What is needed: Make an exact copy of every entry, from the first line to the last.
══════════════════════════════
/-- Decode the instruction at the head of a list of bytes and give the rest of the list. -/
def decodeBytes : List Byte → Except DecodeReject (Instr × List Byte)
  | b0 :: b1 :: b2 :: b3 :: rest =>
    match decode (wordOfBytes b0 b1 b2 b3) with
    | .ok i => .ok (i, rest)
    | .error e => .error e
  | _ => .error .truncated

/-- The host's entry: the instruction the decoder reads from an instruction whose low `nbits` bits are those of `w` and
whose higher bits are 0, laid out in bytes as the hardware stores it. -/
def decodeTableWord (nbits w : Nat) : Option Instr :=
  match decodeBytes (bytesOfWord (BitVec.ofNat 32 (w % 2 ^ nbits))) with
  | .ok (i, _) => some i
  | .error _ => none

/-! ## The encoder (R71, R72) -/

/-- One slice of the immediate put back into its place in the word (R71). -/
def encodeSlice (imm : Word) (s : Slice) : Word := unsignedSlice imm (s.pos + s.left - s.right) s.pos s.right

/-- The immediate's bits in the word (R71). -/
def encodeImm (t : Row) (imm : Word) : Word :=
  if isShiftImm t.opcode (t.funct3.getD 0) then unsignedSlice imm 4 0 20
  else
    match formatOf t.opcode with
    | none => 0
    | some f => (slices f).foldl (fun word s => word ||| encodeSlice imm s) 0

/-- `encode(record) -> word` of R71 for a name with a row. -/
def encodeRow (t : Row) (rd rs1 rs2 : RegIdx) (imm : Word) : Word :=
  t.opcode.setWidth 32 |||
  ((t.funct3.getD 0).setWidth 32 <<< 12) |||
  ((t.funct7.getD 0).setWidth 32 <<< 25) |||
  ((t.rs2.getD rs2).setWidth 32 <<< 20) |||
  ((t.rs1.getD rs1).setWidth 32 <<< 15) |||
  ((t.rd.getD rd).setWidth 32 <<< 7) |||
  encodeImm t imm

/-- The encoder on a record's fields; the record `invalid` is refused (R72, D14). -/
def encodeFields (f : InstrFields) : Option Word :=
  match f.name with
  | none => none
  | some m => some (encodeRow (row m) f.rd f.rs1 f.rs2 f.imm)

/-- The encoder's domain on plain numbers: `invalid` and a register field above 31 are refused (R72, D14). -/
def encodeNumbers (name : Option Mnemonic) (rd rs1 rs2 : Nat) (imm : Word) : Option Word :=
  if rd ≤ 31 ∧ rs1 ≤ 31 ∧ rs2 ≤ 31 then
    encodeFields { name := name, rd := BitVec.ofNat 5 rd, rs1 := BitVec.ofNat 5 rs1, rs2 := BitVec.ofNat 5 rs2, imm := imm }
  else none

/-- The mnemonic of an instruction. -/
def Instr.name : Instr → Mnemonic
  | .lui _ _ => .lui
  | .auipc _ _ => .auipc
  | .jal _ _ => .jal
  | .jalr _ _ _ => .jalr
  | .beq _ _ _ => .beq
  | .bne _ _ _ => .bne
  | .blt _ _ _ => .blt
  | .bge _ _ _ => .bge
  | .bltu _ _ _ => .bltu
  | .bgeu _ _ _ => .bgeu
  | .lb _ _ _ => .lb
  | .lh _ _ _ => .lh
  | .lw _ _ _ => .lw
  | .lbu _ _ _ => .lbu
  | .lhu _ _ _ => .lhu
  | .sb _ _ _ => .sb
  | .sh _ _ _ => .sh
  | .sw _ _ _ => .sw
  | .addi _ _ _ => .addi
  | .slti _ _ _ => .slti
  | .sltiu _ _ _ => .sltiu
  | .xori _ _ _ => .xori
  | .ori _ _ _ => .ori
  | .andi _ _ _ => .andi
  | .slli _ _ _ => .slli
  | .srli _ _ _ => .srli
  | .srai _ _ _ => .srai
  | .add _ _ _ => .add
  | .sub _ _ _ => .sub
  | .sll _ _ _ => .sll
  | .slt _ _ _ => .slt
  | .sltu _ _ _ => .sltu
  | .xor _ _ _ => .xor
  | .srl _ _ _ => .srl
  | .sra _ _ _ => .sra
  | .or _ _ _ => .or
  | .and _ _ _ => .and
  | .mret => .mret

/-- The fields of an instruction as the assembler fills them: a field its operands do not name is 0 (R82). -/
def Instr.fields (i : Instr) : InstrFields :=
  match i with
  | .lui rd imm | .auipc rd imm | .jal rd imm => ⟨some i.name, rd, 0, 0, imm⟩
  | .jalr rd rs1 imm => ⟨some i.name, rd, rs1, 0, imm⟩
  | .beq rs1 rs2 imm | .bne rs1 rs2 imm | .blt rs1 rs2 imm => ⟨some i.name, 0, rs1, rs2, imm⟩
  | .bge rs1 rs2 imm | .bltu rs1 rs2 imm | .bgeu rs1 rs2 imm => ⟨some i.name, 0, rs1, rs2, imm⟩
  | .lb rd rs1 imm | .lh rd rs1 imm | .lw rd rs1 imm => ⟨some i.name, rd, rs1, 0, imm⟩
  | .lbu rd rs1 imm | .lhu rd rs1 imm => ⟨some i.name, rd, rs1, 0, imm⟩
  | .sb rs1 rs2 imm | .sh rs1 rs2 imm | .sw rs1 rs2 imm => ⟨some i.name, 0, rs1, rs2, imm⟩
  | .addi rd rs1 imm | .slti rd rs1 imm | .sltiu rd rs1 imm => ⟨some i.name, rd, rs1, 0, imm⟩
  | .xori rd rs1 imm | .ori rd rs1 imm | .andi rd rs1 imm => ⟨some i.name, rd, rs1, 0, imm⟩
  | .slli rd rs1 imm | .srli rd rs1 imm | .srai rd rs1 imm => ⟨some i.name, rd, rs1, 0, imm⟩
  | .add rd rs1 rs2 | .sub rd rs1 rs2 | .sll rd rs1 rs2 => ⟨some i.name, rd, rs1, rs2, 0⟩
  | .slt rd rs1 rs2 | .sltu rd rs1 rs2 | .xor rd rs1 rs2 => ⟨some i.name, rd, rs1, rs2, 0⟩
  | .srl rd rs1 rs2 | .sra rd rs1 rs2 | .or rd rs1 rs2 | .and rd rs1 rs2 => ⟨some i.name, rd, rs1, rs2, 0⟩
  | .mret => ⟨some i.name, 0, 0, 0, 0⟩

/-- The word of an instruction (R71 on the fields its operands give). -/
def encode (i : Instr) : Word :=
  encodeRow (row i.name) i.fields.rd i.fields.rs1 i.fields.rs2 i.fields.imm

end Sys2Proof
end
══════════════════════════════
Answer to this problem:
/-- Decode the instruction at the head of a list of bytes and give the rest of the list. -/
def decodeBytes : List Byte → Except DecodeReject (Instr × List Byte)
  | b0 :: b1 :: b2 :: b3 :: rest =>
    match decode (wordOfBytes b0 b1 b2 b3) with
    | .ok i => .ok (i, rest)
    | .error e => .error e
  | _ => .error .truncated

/-- The host's entry: the instruction the decoder reads from an instruction whose low `nbits` bits are those of `w` and
whose higher bits are 0, laid out in bytes as the hardware stores it. -/
def decodeTableWord (nbits w : Nat) : Option Instr :=
  match decodeBytes (bytesOfWord (BitVec.ofNat 32 (w % 2 ^ nbits))) with
  | .ok (i, _) => some i
  | .error _ => none

/-! ## The encoder (R71, R72) -/

/-- One slice of the immediate put back into its place in the word (R71). -/
def encodeSlice (imm : Word) (s : Slice) : Word := unsignedSlice imm (s.pos + s.left - s.right) s.pos s.right

/-- The immediate's bits in the word (R71). -/
def encodeImm (t : Row) (imm : Word) : Word :=
  if isShiftImm t.opcode (t.funct3.getD 0) then unsignedSlice imm 4 0 20
  else
    match formatOf t.opcode with
    | none => 0
    | some f => (slices f).foldl (fun word s => word ||| encodeSlice imm s) 0

/-- `encode(record) -> word` of R71 for a name with a row. -/
def encodeRow (t : Row) (rd rs1 rs2 : RegIdx) (imm : Word) : Word :=
  t.opcode.setWidth 32 |||
  ((t.funct3.getD 0).setWidth 32 <<< 12) |||
  ((t.funct7.getD 0).setWidth 32 <<< 25) |||
  ((t.rs2.getD rs2).setWidth 32 <<< 20) |||
  ((t.rs1.getD rs1).setWidth 32 <<< 15) |||
  ((t.rd.getD rd).setWidth 32 <<< 7) |||
  encodeImm t imm

/-- The encoder on a record's fields; the record `invalid` is refused (R72, D14). -/
def encodeFields (f : InstrFields) : Option Word :=
  match f.name with
  | none => none
  | some m => some (encodeRow (row m) f.rd f.rs1 f.rs2 f.imm)

/-- The encoder's domain on plain numbers: `invalid` and a register field above 31 are refused (R72, D14). -/
def encodeNumbers (name : Option Mnemonic) (rd rs1 rs2 : Nat) (imm : Word) : Option Word :=
  if rd ≤ 31 ∧ rs1 ≤ 31 ∧ rs2 ≤ 31 then
    encodeFields { name := name, rd := BitVec.ofNat 5 rd, rs1 := BitVec.ofNat 5 rs1, rs2 := BitVec.ofNat 5 rs2, imm := imm }
  else none

/-- The mnemonic of an instruction. -/
def Instr.name : Instr → Mnemonic
  | .lui _ _ => .lui
  | .auipc _ _ => .auipc
  | .jal _ _ => .jal
  | .jalr _ _ _ => .jalr
  | .beq _ _ _ => .beq
  | .bne _ _ _ => .bne
  | .blt _ _ _ => .blt
  | .bge _ _ _ => .bge
  | .bltu _ _ _ => .bltu
  | .bgeu _ _ _ => .bgeu
  | .lb _ _ _ => .lb
  | .lh _ _ _ => .lh
  | .lw _ _ _ => .lw
  | .lbu _ _ _ => .lbu
  | .lhu _ _ _ => .lhu
  | .sb _ _ _ => .sb
  | .sh _ _ _ => .sh
  | .sw _ _ _ => .sw
  | .addi _ _ _ => .addi
  | .slti _ _ _ => .slti
  | .sltiu _ _ _ => .sltiu
  | .xori _ _ _ => .xori
  | .ori _ _ _ => .ori
  | .andi _ _ _ => .andi
  | .slli _ _ _ => .slli
  | .srli _ _ _ => .srli
  | .srai _ _ _ => .srai
  | .add _ _ _ => .add
  | .sub _ _ _ => .sub
  | .sll _ _ _ => .sll
  | .slt _ _ _ => .slt
  | .sltu _ _ _ => .sltu
  | .xor _ _ _ => .xor
  | .srl _ _ _ => .srl
  | .sra _ _ _ => .sra
  | .or _ _ _ => .or
  | .and _ _ _ => .and
  | .mret => .mret

/-- The fields of an instruction as the assembler fills them: a field its operands do not name is 0 (R82). -/
def Instr.fields (i : Instr) : InstrFields :=
  match i with
  | .lui rd imm | .auipc rd imm | .jal rd imm => ⟨some i.name, rd, 0, 0, imm⟩
  | .jalr rd rs1 imm => ⟨some i.name, rd, rs1, 0, imm⟩
  | .beq rs1 rs2 imm | .bne rs1 rs2 imm | .blt rs1 rs2 imm => ⟨some i.name, 0, rs1, rs2, imm⟩
  | .bge rs1 rs2 imm | .bltu rs1 rs2 imm | .bgeu rs1 rs2 imm => ⟨some i.name, 0, rs1, rs2, imm⟩
  | .lb rd rs1 imm | .lh rd rs1 imm | .lw rd rs1 imm => ⟨some i.name, rd, rs1, 0, imm⟩
  | .lbu rd rs1 imm | .lhu rd rs1 imm => ⟨some i.name, rd, rs1, 0, imm⟩
  | .sb rs1 rs2 imm | .sh rs1 rs2 imm | .sw rs1 rs2 imm => ⟨some i.name, 0, rs1, rs2, imm⟩
  | .addi rd rs1 imm | .slti rd rs1 imm | .sltiu rd rs1 imm => ⟨some i.name, rd, rs1, 0, imm⟩
  | .xori rd rs1 imm | .ori rd rs1 imm | .andi rd rs1 imm => ⟨some i.name, rd, rs1, 0, imm⟩
  | .slli rd rs1 imm | .srli rd rs1 imm | .srai rd rs1 imm => ⟨some i.name, rd, rs1, 0, imm⟩
  | .add rd rs1 rs2 | .sub rd rs1 rs2 | .sll rd rs1 rs2 => ⟨some i.name, rd, rs1, rs2, 0⟩
  | .slt rd rs1 rs2 | .sltu rd rs1 rs2 | .xor rd rs1 rs2 => ⟨some i.name, rd, rs1, rs2, 0⟩
  | .srl rd rs1 rs2 | .sra rd rs1 rs2 | .or rd rs1 rs2 | .and rd rs1 rs2 => ⟨some i.name, rd, rs1, rs2, 0⟩
  | .mret => ⟨some i.name, 0, 0, 0, 0⟩

/-- The word of an instruction (R71 on the fields its operands give). -/
def encode (i : Instr) : Word :=
  encodeRow (row i.name) i.fields.rd i.fields.rs1 i.fields.rs2 i.fields.imm

end Sys2Proof
end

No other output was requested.